/-- The host-line agent holds the halves that a read of host memory misses to, in S or in E, as the host grants them
(R117). -/
def State.agentRead (s : State) (stale : Tab (List Byte)) (pa n : Nat) : State :=
  if region pa = .host then
    (halvesOf pa n).foldl (fun a h =>
      if (Tab.find stale h).isSome || Tab.read .invalid a.agent h != .invalid then a
      else
        let (b, a1) := a.freeBool
        { a1 with agent := Tab.write .invalid a1.agent h (if b then .exclusive else .shared) }) s
  else s

/-- What a core store keeps of a line after a load of these halves: the tokens of a line of its own die, else copies of
those halves that did not come from one; a line of device memory is held whole, of a host line only the halves read
(R112, R114, R117). -/
def State.cacheLine (s : State) (who : Who) (stale : Tab (List Byte)) (halves : List Nat) (line : Nat) : State :=
  if remote who.core (line * 128) then
    let mine := if region (line * 128) = .host then halves.filter (fun h => h / 2 = line) else [line * 2, line * 2 + 1]
    (mine.foldl (fun a h => if (Tab.find stale h).isSome then a else a.keepCopy who h) s).keepReplica who line
  else s.tokenRead who.core (line * 128)

/-- Read `n` bytes of one page at a physical address. `cached` says whether the page's kind lets a core store hold the
lines (R101). Lines of device memory enter the read set of a run under check (R352). -/
def State.load (s : State) (who : Who) (cached : Bool) (pa n : Nat) : Loaded :=
  if s.errorReply pa then { bytes := List.replicate n 0, poison := false, error := true, state := s.countError pa }
  else
    let lines := linesOf pa n
    let held := if cached then lines.filter s.storable else []
    let halves := (halvesOf pa n).filter (fun h => held.contains (h / 2))
    let (stale, s1) := s.staleHalves who (halves.filter (fun h => remote who.core (h * 64)))
    let bs := (List.range n).map (fun i => s1.loadedByte who stale (pa + i))
    let s2 := held.foldl (fun a l => a.cacheLine who stale halves l) s1
    { bytes := bs, poison := lines.any (s1.poisonedFor who), error := false
      state := (s2.agentRead stale pa n).enterFilter who (lines.filter (fun l => (homeDie (l * 128)).isSome)) }

end Sys2Proof.Machine
end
⁂
WORK INSTRUCTION » In the listing above, find the line containing "let s2 := held.foldl"; that line and every line after it, through the last, are to be retyped exactly.

ANSWER SPACE »
    let s2 := held.foldl (fun a l => a.cacheLine who stale halves l) s1
    { bytes := bs, poison := lines.any (s1.poisonedFor who), error := false
      state := (s2.agentRead stale pa n).enterFilter who (lines.filter (fun l => (homeDie (l * 128)).isSome)) }

end Sys2Proof.Machine
end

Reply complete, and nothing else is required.